Густов собрался с духом и взял трубку…
По телевизору выступал президент. Потом пошли «голубые огоньки». Все было, как всегда. Но в голову просилась мысль, что теперь каждый очередной новый год они будут встречать, вспоминая этот. А значит, праздник уже не будет тем праздником, каким был раньше.
Ирина поделилась впечатлением об Олеге.
– Неужели он ничего не замечал? Температуру и похудание во время беременности невозможно не заметить.
Ирина налила себе большую рюмку водки, выпила и села за фоно. Играла что-то торжественное и плакала. Я сказал, что мне надо покреститься. Ирина вспомнила, что настоятель местного храма – ее бывший ученик, а теперь он иерей отец Дионисий.
Они купили белую сорочку и пошли в церковь. Пол был выложен бетонной плиткой. Отопительная система работала неважно. Изо рта шел пар. По знаку отца Дионисия лет тридцати послушник положил Густову под ноги коврик. Густов разделся и стоял, накинув на себя простынь. Ирина держала его одежду в руках.
Иерей Деонисий читал молитву не меньше получаса. Но Густов почти не чувствовал холода и не слышал его голоса. Пришел в себя, когда на него стали лить холодную воду.
Священник вручил ему свидетельство о крещении с печатью местной православной религиозной организации Московской патриархии.
Дионисий сказал, что теперь ему нужно молиться, просить бога о помощи, а он не знаю ни одной молитвы.
– Можно просить Господа своими словами, – сказал отец Деонисий. – А можно читать молитвы. Они в церковной лавке.
Ирина купила молитвенник и кассету с записями молитв.
– Будешь слушать в машине.
«Зачем? – подумал Густов. – Если можно молиться своими словами, то я занят этим постоянно. Что у меня на душе? Одна мольба».
Фонд «Здоровье народа» размещался в центре Москвы, в Газетном переулке. Густов, Ирина и Олег поднялись на второй этаж. Миловидная девушка усадила их в стильной приемной, предложила кофе. Спустя несколько минут вошли двое. Один Борис Семенович. Другой-Ленин, похожий на своего великого однофамильца обширной плешью. Интеллигентные лица, приятные манеры. Ну, а как иначе должны выглядеть медицинские шарлатаны?

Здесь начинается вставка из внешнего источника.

-- ==== Sys2Proof/Machine/Bight.lean ====
section
/-! DEFINITION. The Bight arrays of the switch (R288 to R315): jobs, fetches, groups and passes, results, gating. -/

namespace Sys2Proof.Machine

/-! ### Arrays and registers -/

def Switch.arr (sw : Switch) (a : Nat) : Bight := sw.bgt.getD a .reset

def Switch.modArr (sw : Switch) (a : Nat) (f : Bight → Bight) : Switch := { sw with bgt := sw.bgt.modify a f }

/-- A column of the array is Out and no spare serves it (R351). -/
def Base.colOut (b : Base) (a : Nat) : Bool := b.units.any fun e => e.1 / 8192 == 4 && e.1 % 8192 / 528 == a && e.2.st == .out

/-- The array accepts and runs jobs (R297, R312, R351). -/
def Switch.arrEnabled (sw : Switch) (a : Nat) : Bool :=
  sw.b.rdb (pBgt a + 0x40) 0 && !(sw.arr a).thermal && !sw.b.colOut a

/-- BATCH_WIN, FETCH_WIN, RETRY_IVL and RETRY_MAX (R314). -/
def Base.batchWin (b : Base) (a : Nat) : Nat := b.rdf (pBgt a + 0x40) 13 2
def Base.fetchWin (b : Base) (a : Nat) : Nat := max 1 (b.rdf (pBgt a + 0x40) 21 14)
def Base.fetchIvl (b : Base) (a : Nat) : Nat := b.rdf (pBgt a + 0x44) 13 0
def Base.fetchMax (b : Base) (a : Nat) : Nat := b.rdf (pBgt a + 0x44) 15 14

/-! ### Job headers (R294 to R296) -/

/-- What a job header says. -/
structure JobForm where
  fold : Bool
  merge : Bool
  inCode : Nat
  pCode : Nat
  outCode : Nat
  d : Nat
  /-- Queries, or samples. -/
  n : Nat
  /-- Blocks, or rows; entries of a gather-pool. -/
  nblk : Nat
  nent : Nat
  part : Nat
  scale : Nat
  mergeNode : Nat
  mergeTag : Nat
  key : Nat
  isSealed : Bool
  slot : Nat
  deriving DecidableEq, Repr

/-- Reads a header. -/
def jobForm (isFold : Bool) (h : List Byte) : JobForm :=
  if isFold then
    { fold := true, merge := natAt 0 1 h == 1, inCode := natAt 1 1 h, pCode := natAt 2 1 h, outCode := natAt 3 1 h,
      d := natAt 4 2 h, n := natAt 6 2 h, nblk := natAt 8 2 h, nent := 0, part := natAt 10 1 h, scale := natAt 12 4 h,
      mergeNode := natAt 16 2 h % 4096, mergeTag := natAt 18 2 h, key := natAt 20 4 h, isSealed := false, slot := 0 }
  else
    { fold := false, merge := false, inCode := natAt 0 1 h, pCode := natAt 1 1 h, outCode := natAt 2 1 h,
      d := natAt 4 2 h, n := natAt 6 2 h, nblk := natAt 8 4 h, nent := natAt 12 4 h, part := 0, scale := 0,
      mergeNode := 0xFFF, mergeTag := 0, key := 0, isSealed := natAt 3 1 h % 2 == 1, slot := natAt 16 1 h }

/-- The operand format. -/
def JobForm.fmt (j : JobForm) : RFmt := reefFmt j.inCode

/-- QROW or ROW. -/
def JobForm.row (j : JobForm) : Nat := rowBytes j.fmt j.d

/-- Where the block entries of a fold begin. -/
def JobForm.listAt (j : JobForm) : Nat := (j.n * j.row + 15) / 16 * 16

/-- The image size that the fields imply. -/
def JobForm.image (j : JobForm) : Nat :=
  if j.merge then 0 else if j.fold then j.listAt + 16 * j.nblk else 8 * j.nblk + 8 * j.nent

/-- Units of 64 KiB that the footprint takes (R296). -/
def JobForm.units (j : JobForm) : Nat :=
  let f := if j.merge then j.part * j.n * (8 + 4 * j.d)
    else if j.fold then j.image + j.n * (8 + 4 * j.d) + 2 * (1024 * j.row)
    else j.image + j.n * 4 * j.d + 2 * (512 * j.row)
  (f + 65535) / 65536

/-- The header is valid: its codes and ranges (R288, R294, R295). -/
def JobForm.ok (j : JobForm) (kind : Nat) : Bool :=
  let codes := [1, 3, 4, 5, 8]
  codes.contains j.inCode && (j.pCode == 1 || j.pCode == 3) && decide (j.outCode ≤ 1) && within 16 512 j.d &&
    j.d % (if j.fmt.mx then 32 else 16) == 0 && within 1 512 j.n &&
    (if j.fold then
      decide (kind ≤ 1) && (if j.merge then j.nblk == 0 && within 2 255 j.part
        else within 1 4096 j.nblk && (j.mergeNode == 0xFFF || decide (j.part ≤ 254)))
    else within 1 65536 j.nblk && within 1 1048576 j.nent)

/-- A job's form. -/
def BJob.form (j : BJob) : JobForm := jobForm (j.hdr.opcode == 0x19) j.header

/-- Bytes of a job's image. -/
def BJob.bytes (j : BJob) (o n : Nat) : List Byte := memRead j.image o n

/-! ### Answers (R293) -/

/-- The internal port of an array that is used next, and the array with the port advanced. -/
def Switch.arrPort (sw : Switch) (a : Nat) : Nat := 144 + 8 * a + (sw.arr a).port % 8
def Switch.arrTurned (sw : Switch) (a : Nat) : Switch := sw.modArr a fun x => { x with port := (x.port + 1) % 8 }

/-- OPERAND of an answer. -/
def ansOperand (ofs : Nat) (last accept batched valid : Bool) : BitVec 128 :=
  BitVec.ofNat 128 (ofs % 2 ^ 32 + bit01 last * 2 ^ 32 + bit01 accept * 2 ^ 33 + bit01 batched * 2 ^ 34 +
    bit01 valid * 2 ^ 35)

/-- Answers a HEAD. -/
def Switch.jobAnswer (sw : Switch) (a : Nat) (h : Hdr) (code : Nat) (operand : BitVec 128) (data : List Byte := []) :
    Switch :=
  (sw.reply (sw.arrPort a) h code operand data).arrTurned a

/-- A final answer without data, counted by its code (R422). -/
def Switch.jobFinal (sw : Switch) (a : Nat) (h : Hdr) (code : Nat) (batched : Bool := false) (ofs : Option Nat := none) :
    Switch :=
  ({ sw with b := sw.b.count (pBgt a) (16 + code) (some h) } : Switch).jobAnswer a h code
    (ansOperand (ofs.getD 0) true false batched ofs.isSome)

/-- The image offset of a list entry. -/
def BJob.entryOfs (j : BJob) (i : Nat) : Nat := if j.form.fold then j.form.listAt + 16 * i else 8 * i

/-! ### Units and entries -/

/-- Units in use: all, and a partition's. -/
def Bight.used (x : Bight) : Nat := (x.jobs.map (·.units)).sum + (x.holding.map fun e => e.2.1).sum
def Bight.partUsed (x : Bight) (p : Nat) : Nat :=
  ((x.jobs.filter fun j => j.hdr.partition.toNat == p).map (·.units)).sum +
    ((x.holding.filter fun e => e.2.2.1 == p).map fun e => e.2.1).sum

/-- A job entry and the units are free (R297, R313). -/
def Switch.jobRoom (sw : Switch) (a units p : Nat) : Bool :=
  let x := sw.arr a
  decide (x.jobs.length < 64) && decide (x.used + units ≤ 512) &&
    (!sw.b.hard || decide (x.partUsed p + units ≤ sw.b.rdf (pBgt a + 0x100 + 4 * p) 9 0))

/-- A job leaves its array: its groups lose it, and its units go, unless fetches of its group are outstanding, which keep them
(R298). -/
def Switch.jobFree (sw : Switch) (a id : Nat) : Switch :=
  sw.modArr a fun x =>
    match x.jobs.find? fun j => j.id == id with
    | none => x
    | some j =>
      let mine := x.groups.filter fun g => g.jobs == [id]
      let outs := x.fetches.filter fun f => f.data.isNone && x.groups.any fun g => g.id == f.group && g.jobs.contains id
      let last := (outs.map (·.sentAt)).foldl max 0
      let jobs := x.jobs.filter fun k => k.id != id
      { x with
        jobs := jobs
        groups := (x.groups.filter fun g => g.jobs != [id]).map fun g => { g with jobs := g.jobs.filter (· != id) }
        fetches := x.fetches.filter fun f => !mine.any fun g => g.id == f.group
        holding := if outs.isEmpty then x.holding else
          x.holding ++ [(id, j.units, j.hdr.partition.toNat, last + 2 * sw.b.lifetime)]
        idleSince := if jobs.isEmpty then sw.b.clk.now else x.idleSince }

/-- A packet that the array has queued for a job: an answer to its HEAD, or a MERGE packet of its part (R293, R305). -/
def BJob.owns (j : BJob) (g : GenPkt) : Bool :=
  let h := g.pkt.hdr
  decide (144 ≤ g.charge ∧ g.charge < 160) && h.opcode == j.hdr.opcode &&
    if h.resp then h.tag == j.hdr.tag && h.dst == j.hdr.src
    else h.subop.toNat % 4 == 2 && h.opd 43 32 == j.hdr.src.toNat && h.opd 59 44 == j.form.mergeTag && h.opd 67 60 == j.form.part

/-- A job that is sending ends, or its requester is lost (`all`): what no flit has been written of is not sent (R298). -/
def Switch.jobUnsend (sw : Switch) (j : BJob) (all : Bool) : Switch :=
  if j.st == .sending || all then
    { sw with coil := { sw.coil with gen := sw.coil.gen.filter fun g => !(j.owns g && g.written == 0) } }
  else sw

/-- A job ends with a code: its final answer, then its entry is free; `entry`: the list entry whose fetch has failed (R293). -/
def Switch.jobEnd (sw : Switch) (a id code : Nat) (entry : Option Nat := none) : Switch :=
  match (sw.arr a).jobs.find? fun j => j.id == id with
  | none => sw
  | some j => ((sw.jobUnsend j false).jobFinal a j.hdr code j.batched (entry.map j.entryOfs)).jobFree a id

/-- Changes a job. -/
def Switch.modJob (sw : Switch) (a id : Nat) (f : BJob → BJob) : Switch :=
  sw.modArr a fun x => { x with jobs := x.jobs.map fun j => if j.id = id then f j else j }

/-- A group's jobs all end with a code, each with the list entry at its place in the job's own image. -/
def Switch.groupEnd (sw : Switch) (a : Nat) (g : BGroup) (code : Nat) (entry : Option Nat := none) : Switch :=
  g.jobs.foldl (fun sw id => sw.jobEnd a id code entry) sw

/-! ### Operand lists -/

/-- A block entry of a fold: ADDR, KEYS, SEALED, KEY_SLOT (R294). -/
def BJob.block (j : BJob) (i : Nat) : Nat × Nat × Bool × Nat :=
  let e := j.bytes (j.form.listAt + 16 * i) 16
  (natAt 0 8 e, natAt 8 2 e, natAt 10 1 e % 2 == 1, natAt 11 1 e)

/-- A row address of a gather-pool, and a weight entry: row, sample, weight. -/
def BJob.rowAddr (j : BJob) (i : Nat) : Nat := natLE (j.bytes (8 * i) 8)
def BJob.weight (j : BJob) (i : Nat) : Nat × Nat × Nat :=
  let v := natLE (j.bytes (8 * j.form.nblk + 8 * i) 8)
  (v % 2 ^ 16, v / 2 ^ 16 % 2 ^ 9, v / 2 ^ 32)

/-- The nodes that a job's list names. -/
def BJob.names (j : BJob) (node : Nat) : Bool :=
  let f := j.form
  if f.merge then false
  else if f.fold then (upto f.nblk).any fun i => (j.block i).1 / 2 ^ 48 % 2 ^ 12 == node
  else (upto f.nblk).any fun i => j.rowAddr i / 2 ^ 48 % 2 ^ 12 == node

/-- The home of a list entry has the kind of node its space names. -/
def Base.entryKind (b : Base) (addr : Nat) : Bool :=
  let node := addr / 2 ^ 48 % 2 ^ 12
  match addr / 2 ^ 60 with
  | 1 => !b.nodeIsSwitch node
  | 2 => b.nodeIsSwitch node
  | _ => false

/-- The checks of a job that turns Ready (R298, R303). -/
def Base.listOk (b : Base) (j : BJob) : Bool :=
  let f := j.form
  if f.fold then
    (upto f.nblk).all fun i =>
      let (addr, keys, _, _) := j.block i
      b.entryKind addr && addr % 4096 == 0 && within 1 512 keys
  else
    ((upto f.nblk).all fun i =>
      b.entryKind (j.rowAddr i) && decide (j.rowAddr i % 4096 + f.row ≤ 4096)) &&
    ((upto f.nent).all fun i => decide ((j.weight i).1 < f.nblk ∧ (j.weight i).2.1 < f.n))

/-- Passes of a job: blocks, or chunks of 512 rows. -/
def JobForm.passes (f : JobForm) : Nat := if f.fold then f.nblk else (f.nblk + 511) / 512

– У вас есть патент на лечение? – спросил Густов.
Дурацкий вопрос. Конечно, все у них есть. Борис Семенович показал ксерокопию патента. Густова перекосило. Такие ксивы можно печатать хоть массовым тиражом.
– Из чего состоит ваш препарат?
– Ампициллин, йод, желчь… Другие компоненты, по понятным причинам, назвать не можем. Состав препарата – секрет нашего фонда.
«Ну конечно, а как же иначе?»
– Сколько уже применяется препарат?
– Два года.
– Сколько пролечено больных?
– 44 человека.
– На какой стадии была у них болезнь?
– В основном, на третьей и четвертой стадиях.
Густов не стал спрашивать о результатах. Зачем, если все равно соврут.
– Недавно отправили на родину одного американца. Убрали ему метастазы, и он улетел для пересадки донорской печени, – не моргнув глазом, сказал Ленин.
Густов спросил, сколько стоит донорская печень. Оказалось, сто тысяч долларов. Но есть очередь. Не меньше месяца.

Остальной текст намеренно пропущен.